Abstract:
The treatment of renal cell carcinoma (RCC) is difficult due to its wide radio- and chemoresistance and its late clinical manifestation. The focus of this work is the isolation and identification of potential tumor-associated peptides in renal cell carcinoma for the use in patient-individual immunotherapy.
Additionally, a quantitative ELISA for MHC-I quantification was established and compared to results from Western-Blot and Edman analysis.

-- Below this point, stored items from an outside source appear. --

/-- A bad header; then, after a good first entry, a self-reference, a wide literal and a narrow deviation. -/
theorem witness_DecompressReportsTheFirstFailingCheck :
    Fits State.reset (streamLoad ⟨[.literal (bits "0000")], [], false⟩) ∧
    ¬ HeaderOk .sevenFour ⟨[.literal (bits "0000")], [], false⟩ ∧
    ¬ HeaderOk .fifteenEleven ⟨[], [], true⟩ ∧
    (HeaderOk .sevenFour ⟨[.literal (bits "1011"), .reference 1], [bits "0000", bits "0000"], false⟩ ∧
      EntryOk .sevenFour ⟨[.literal (bits "1011"), .reference 1], [bits "0000", bits "0000"], false⟩ 0 ∧
      ∀ lit, ¬ StandsFor [.literal (bits "1011"), .reference 1] (.reference 1) lit) ∧
    (HeaderOk .sevenFour ⟨[.literal (bits "10110")], [bits "0000"], false⟩ ∧
      StandsFor [.literal (bits "10110")] (.literal (bits "10110")) (bits "10110") ∧
      (bits "10110").length ≠ messageLen .sevenFour) ∧
    (HeaderOk .sevenFour ⟨[.literal (bits "1011")], [bits "000"], false⟩ ∧
      (bits "1011").length = messageLen .sevenFour ∧ (bits "000").length ≠ deviationLen .sevenFour) := by
  refine ⟨fits_unbounded rfl _, by simp [HeaderOk], by simp [HeaderOk], ⟨⟨rfl, by decide⟩, ?_, ?_⟩,
    ⟨⟨rfl, by decide⟩, rfl, by decide⟩, ⟨rfl, by decide⟩, rfl, by decide⟩
  · exact ⟨_, _, bits "1011", rfl, rfl, rfl, rfl, rfl⟩
  · intro lit h; simp [StandsFor] at h

/-- The odd length of one byte. -/
theorem witness_CompressThenDecompressRestores :
    tableValid .fifteenEleven (State.reset.tables.of .fifteenEleven) = true ∧
    Fits State.reset (bytesLoad [0x12]) ∧
    Fits State.reset [(.maxStreamEntries, chunkCount .fifteenEleven [0x12])] :=
  ⟨default_table _, fits_unbounded rfl _, fits_unbounded rfl _⟩

theorem witness_BasesAreHammingSpheres :
    tableValid .sevenFour (trailingTables.of .sevenFour) = true ∧ (bits "1011010").length = blockLen .sevenFour ∧
    (bits "0011010").length = blockLen .sevenFour ∧ (bits "1011").length = messageLen .sevenFour :=
  ⟨trailing_valid, rfl, rfl, rfl⟩

/-- One byte of room and two entries. -/
theorem witness_DecompressOutputsPastACapacityAreRefused :
    tableValid .sevenFour (State.reset.tables.of .sevenFour) = true ∧ StreamOk .sevenFour forwardStream ∧
    Fits { State.reset with capacities := ⟨none, none, none, some 1, some 2⟩ } (streamLoad forwardStream) ∧
    1 < chunkBytes .sevenFour * forwardStream.bases.length - forwardStream.pad.toNat :=
  ⟨default_table _, ⟨⟨rfl, by decide⟩, forwardStream_entries⟩, (exceeded_eq_none _ _).1 (by decide), by decide⟩

/-- The second entry replays the syndrome `101`. -/
def unmatchedStream : CompressedStream := ⟨[.literal (bits "1011"), .reference 0], [bits "0000", bits "1010"], false⟩

theorem unmatchedStream_entries : ∀ i, i < 2 → EntryOk .sevenFour unmatchedStream i := by
  intro i hi
  rcases i with _ | _ | i
  · exact ⟨_, _, bits "1011", rfl, rfl, rfl, rfl, rfl⟩
  · exact ⟨_, _, bits "1011", rfl, rfl, rfl, rfl, rfl⟩
  · omega

/-- COMPRESS: the second byte's window is `0000101`, and the first decodes. DECOMPRESS: the first entry rebuilds. -/
theorem witness_UnmatchedSyndromeEndsThePipeline :
    (Fits brokenState (bytesLoad [0x00, 0x0A]) ∧
      (chunks .sevenFour (padInput .sevenFour [0x00, 0x0A]).1)[1]? = some (bits "0000101", false) ∧
      mvm (brokenState.tables.of .sevenFour).H (bits "0000101") = .ok (bits "101") ∧
      Unmatched brokenState .sevenFour (bits "101") ∧
      (chunks .sevenFour (padInput .sevenFour [0x00, 0x0A]).1)[0]? = some (zeros 7, false) ∧
      exec (decodeOf .sevenFour (zeros 7)) brokenState = .next (brokenState.afterOk (.pair (zeros 4) (zeros 3)))) ∧
    (Fits brokenState (streamLoad unmatchedStream) ∧ StreamOk .sevenFour unmatchedStream ∧
      unmatchedStream.bases[1]? = some (.reference 0) ∧ unmatchedStream.deviations[1]? = some (bits "1010") ∧
      StandsFor unmatchedStream.bases (.reference 0) (bits "1011") ∧
      vmm (bits "1011") (brokenState.tables.of .sevenFour).G = .ok (bits "1011010") ∧
      (bits "1010").take (syndromeLen .sevenFour) = bits "101" ∧
      rebuildEntry brokenState.tables .sevenFour (bits "1011") (bits "0000") = .ok (bits "10110100")) :=
  ⟨⟨fits_unbounded rfl _, by decide, by decide, unmatched_broken, by decide, rfl⟩,
    fits_unbounded rfl _, ⟨⟨rfl, by decide⟩, unmatchedStream_entries⟩, rfl, rfl, rfl, by decide, rfl, by decide⟩

theorem witness_RunsFinishOrStopAtTheFirstFault :
    runProgram [⟨0x00, [.value (.scalar 1), .value (.scalar 0)]⟩] State.reset =
      some (State.reset.returnOk (.bit true), .finished [.bit true]) ∧
    runProgram [⟨0x4C, []⟩, ⟨0x00, []⟩] State.reset =
      some (State.reset.raise .illegalCommand, .faulted 0 5) := by decide

theorem witness_AdmittedProgramsRun :
    programAdmitted [⟨0x54, [.value (.bits (bits "1011010"))]⟩, ⟨0x44, [.base 0]⟩, ⟨0x30, [.value (.matrix matrixA),
      .result 1]⟩] = true ∧ State.reset.capacities = .unbounded := by decide

end Sys2Proof.Tests
end

section
/-! Scope (spec/00_scope.md R6): what a capacity parameter refuses. First the capacity check on its own and the commands
that make it; then reconstruction over a valid table, which DECOMPRESS needs before its output can be measured. -/

namespace Sys2Proof.Machine

/-! ### Which capacity a load exceeds -/

/-- The check names the first amount past its bound, whatever follows it. -/
theorem exceeded_of_first_past {s : State} {before : Load} {c : Capacity} {n bound : Nat} (hfit : Fits s before)
    (hb : s.capacities.limit c = some bound) (hn : bound < n) (after : Load) :
    exceeded s.capacities (before ++ (c, n) :: after) = some c := by
  rw [exceeded_append_of_fits hfit, exceeded_cons_of_past hb hn]

/-- One amount within its bound. -/
theorem fits_singleton {s : State} {c : Capacity} {n bound : Nat} (hb : s.capacities.limit c = some bound)
    (hn : n ≤ bound) : Fits s [(c, n)] := by
  intro c' n' hm b hb'
  obtain ⟨rfl, rfl⟩ : c' = c ∧ n' = n := by simpa using hm
  obtain rfl : bound = b := Option.some.inj (hb.symm.trans hb')
  exact hn

theorem exists_exceeded_of_not_fits {s : State} {load : Load} (h : ¬ Fits s load) :
    ∃ c, exceeded s.capacities load = some c :=
  Option.ne_none_iff_exists'.1 (mt (exceeded_eq_none s load).1 h)

/-- A stream operand with too many entries, in either sequence, exceeds MaxStreamEntries before its output is looked
at. -/
theorem exceeded_streamLoad {s : State} {cs : CompressedStream} {bound : Nat}
    (hb : s.capacities.maxStreamEntries = some bound)
    (hn : bound < cs.bases.length ∨ bound < cs.deviations.length) (output : Load) :
    exceeded s.capacities (streamLoad cs ++ output) = some .maxStreamEntries := by
  by_cases hbases : bound < cs.bases.length
  · exact exceeded_cons_of_past (c := .maxStreamEntries) hb hbases _
  · have hfit : Fits s [(.maxStreamEntries, cs.bases.length)] := fits_singleton hb (Nat.le_of_not_lt hbases)
    exact exceeded_of_first_past (c := .maxStreamEntries) hfit hb (hn.resolve_left hbases) output

/-! ### The commands that check capacities -/

/-- VMM and MVM make the same check, so they refuse alike. -/
theorem exec_linear_refused {s : State} {v : Bits} {m : Matrix} {c : Capacity}
    (h : exceeded s.capacities (linearLoad v m) = some c) :
    exec (.vmm v m) s = .refused (.overCapacity c) ∧ exec (.mvm m v) s = .refused (.overCapacity c) :=
  ⟨within_of_exceeded h _, within_of_exceeded h _⟩

/-- COMPRESS of a family is its loop behind the check of its input (R138). -/
theorem exec_compressOf (f : Family) (data : List Byte) (s : State) :
    exec (compressOf f data) s = s.within (bytesLoad data) (.next (compress f data s)) := by
  cases f <;> rfl

/-- DECOMPRESS of a family is its answer behind the check of its operand and its output (R139). -/
theorem exec_decompressOf (f : Family) (cs : CompressedStream) (s : State) :
    exec (decompressOf f cs) s =
      s.within (streamLoad cs ++ outputLoad (decompress s.tables f cs))
        (.next (s.finish ((decompress s.tables f cs).map .bytes))) := by
  cases f <;> rfl

/-- Settles O11: each clause names the first amount past its bound. -/
theorem operandsPastACapacityAreRefused : Obligations.OperandsPastACapacityAreRefused := by
  intro s bound
  refine ⟨?vectorLength, ?matrixRows, ?matrixColumns, ?anyBound, ?compressInput, ?decompressOperand⟩
  case vectorLength =>
    intro v m hb hn
    exact exec_linear_refused (exceeded_cons_of_past (c := .maxVecLen) hb hn _)
  case matrixRows =>
    intro v m hfit hb hn
    exact exec_linear_refused (exceeded_of_first_past (c := .maxMatRows) hfit hb hn _)
  case matrixColumns =>
    intro v m hfit hb hn
    exact exec_linear_refused (exceeded_of_first_past (c := .maxMatCols) hfit hb hn [])
  case anyBound =>
    intro v m hfit
    obtain ⟨c, hc⟩ := exists_exceeded_of_not_fits hfit
    exact ⟨c, exec_linear_refused hc⟩
  case compressInput =>
    intro f data hb hn
    rw [exec_compressOf]
    exact within_of_exceeded (exceeded_cons_of_past (c := .maxStreamBytes) hb hn []) _
  case decompressOperand =>
    intro f cs hb hn
    rw [exec_decompressOf]
    exact within_of_exceeded (exceeded_streamLoad hb hn _) _

/-! ### Syndromes over a valid table -/

/-- V2 of R105 as propositions. -/
theorem columnsOk_iff (f : Family) (t : CodeTable) :
    columnsOk f t = true ↔ (columns t.H).Nodup ∧ zeros (syndromeLen f) ∉ columns t.H := by
  simp only [columnsOk, Bool.and_eq_true, decide_eq_true_eq, List.all_eq_true, bne_iff_ne, and_congr_right_iff]
  exact fun _ => ⟨fun h hz => h _ hz rfl, fun h x hx hxz => h (hxz ▸ hx)⟩

/-- The columns of a valid H are all the non-zero syndromes (R107): with zero they are `n + 1 = 2^m` distinct vectors of
`m` bits. -/
theorem mem_columns_of_tableValid {f : Family} {t : CodeTable} (h : tableValid f t = true) {e : Bits}
    (he : e.length = syndromeLen f) (hne : e ≠ zeros (syndromeLen f)) : e ∈ columns t.H := by
  obtain ⟨hshapes, hcolumns, -⟩ := (tableValid_iff f t).1 h
  obtain ⟨-, -, -, -, -, hH, hr, hc⟩ := (shapesOk_iff f t).1 hshapes
  obtain ⟨hnodup, hzero⟩ := (columnsOk_iff f t).1 hcolumns
  have hrows : t.H.rows.length = syndromeLen f := ((matrixOk_iff t.H).1 hH).1.trans hr
  have hsub : zeros (syndromeLen f) :: columns t.H ⊆ allBits (syndromeLen f) := by
    intro v hv
    rw [mem_allBits]
    rcases List.mem_cons.1 hv with rfl | hv
    · exact length_zeros _
    · obtain ⟨j, -, rfl⟩ := List.mem_map.1 hv
      rw [length_col, hrows]
  have hperm : (zeros (syndromeLen f) :: columns t.H).Perm (allBits (syndromeLen f)) := by
    refine ((List.nodup_cons.2 ⟨hzero, hnodup⟩).subperm hsub).perm_of_length_le ?_
    simp [hc, two_pow_syndromeLen]
  have hmem : e ∈ zeros (syndromeLen f) :: columns t.H := hperm.mem_iff.2 ((mem_allBits _ e).2 he)
  exact (List.mem_cons.1 hmem).resolve_left hne

/-- Over a valid table every m-bit syndrome resolves (R107). -/
theorem exists_correctCore_ok {tables : CodeTables} {f : Family} (h : tableValid f (tables.of f) = true) (w : Bits)
    {e : Bits} (he : e.length = syndromeLen f) : ∃ c, correctCore tables f w e = .ok c := by
  by_cases hz : e = zeros (syndromeLen f)
  · exact ⟨w, by rw [hz, correctCore_zero]⟩
  · obtain ⟨hshapes, -⟩ := (tableValid_iff f _).1 h
    obtain ⟨-, -, -, -, -, -, -, hc⟩ := (shapesOk_iff f _).1 hshapes
    obtain ⟨j, hj, hcol⟩ := List.mem_map.1 (mem_columns_of_tableValid h he hz)
    have hfound : (errorPosition tables f e).isSome = true := by
      rw [errorPosition, List.find?_isSome]
      exact ⟨j, hc ▸ hj, beq_iff_eq.2 hcol⟩
    obtain ⟨i, hi⟩ := Option.isSome_iff_exists.1 hfound
    exact ⟨flipBit w i, by rw [correctCore, if_neg hz, hi]⟩

/-! ### Reconstruction over a valid table -/

/-- Over a valid table a k-bit literal encodes (R110). -/
theorem exists_encodeBlock_ok {tables : CodeTables} {f : Family} (h : tableValid f (tables.of f) = true) {u : Bits}
    (hu : u.length = messageLen f) : ∃ c, encodeBlock tables (some f) u = .ok c := by
  obtain ⟨hshapes, -⟩ := (tableValid_iff f _).1 h
  obtain ⟨-, -, hG, hr, -⟩ := (shapesOk_iff f _).1 hshapes
  exact ⟨_, (encodeBlock_explicit hu).trans ((vmm_eq_ok_iff _ _ _).2 ⟨hG, hu.trans hr.symm, rfl⟩)⟩

/-- Over a valid table an entry whose literal and deviation have the right widths rebuilds (R137). -/
theorem exists_rebuildEntry_ok {tables : CodeTables} {f : Family} (h : tableValid f (tables.of f) = true)
    {lit dev : Bits} (hlit : lit.length = messageLen f) (hdev : dev.length = deviationLen f) :
    ∃ y, rebuildEntry tables f lit dev = .ok y := by
  obtain ⟨c, hc⟩ := exists_encodeBlock_ok h hlit
  have hslice : (slice dev 0 (syndromeLen f)).length = syndromeLen f := by
    simp [slice, hdev, deviationLen]
  obtain ⟨y, hy⟩ := exists_correctCore_ok h c hslice
  exact ⟨_, by rw [rebuildEntry, hc]; simp only [bind, Except.bind, hy]; rfl⟩

@[simp] theorem length_bytesOfChunk (f : Family) (y : Bits) : (bytesOfChunk f y).length = chunkBytes f := by
  cases f <;> rfl

/-- Over a valid table good entries rebuild to one chunk of bytes each (R139). -/
theorem exists_rebuildEntries_ok {tables : CodeTables} {f : Family} (h : tableValid f (tables.of f) = true)
    {lits devs : List Bits} (hlen : lits.length = devs.length) (hlits : ∀ lit ∈ lits, lit.length = messageLen f)
    (hdevs : ∀ dev ∈ devs, dev.length = deviationLen f) :
    ∃ out, rebuildEntries tables f lits devs = .ok out ∧ out.length = chunkBytes f * lits.length := by
  induction lits generalizing devs with
  | nil => exact ⟨[], by simp [rebuildEntries], rfl⟩
  | cons lit lits ih =>
    cases devs with
    | nil => simp at hlen
    | cons dev devs =>
      obtain ⟨hlit, hlits⟩ := List.forall_mem_cons.1 hlits
      obtain ⟨hdev, hdevs⟩ := List.forall_mem_cons.1 hdevs
      obtain ⟨y, hy⟩ := exists_rebuildEntry_ok h hlit hdev
      obtain ⟨rest, hrest, hrestLen⟩ := ih (Nat.succ.inj hlen) hlits hdevs
      refine ⟨bytesOfChunk f y ++ rest, by rw [rebuildEntries_cons hy, hrest]; rfl, ?_⟩
      rw [List.length_append, length_bytesOfChunk, hrestLen, List.length_cons, Nat.mul_succ, Nat.add_comm]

The combined approach of mass spectrometry and gene expression analysis led to the identification of 350 HLA ligands in RCC, among them several new, tumor-associated peptides. For the first time more then 100 peptides were identified in a single tumor sample. Newly identified ligands from RGS5, IGFBP3, USH1 and ADFP were used for vaccination of patients with RCC. Furthermore, we could identify the first ligand derived from MAGED4 in RCC.
The results of the established ELISA were widely in agreement with the results of Western-Blot and Edman analysis and may proof to be an additionally useful analytic tool to analize tumor lysates. However, these analytic tools provide no absolutely precise results so far and need further improvement.
In summary, this work led to both the identification of several, interesting tumor-associated ligands and many, new ligands from native RCC tissue. The results of this work may also be useful for the development of multi-epitope-vaccines for immunotherapy in RCC.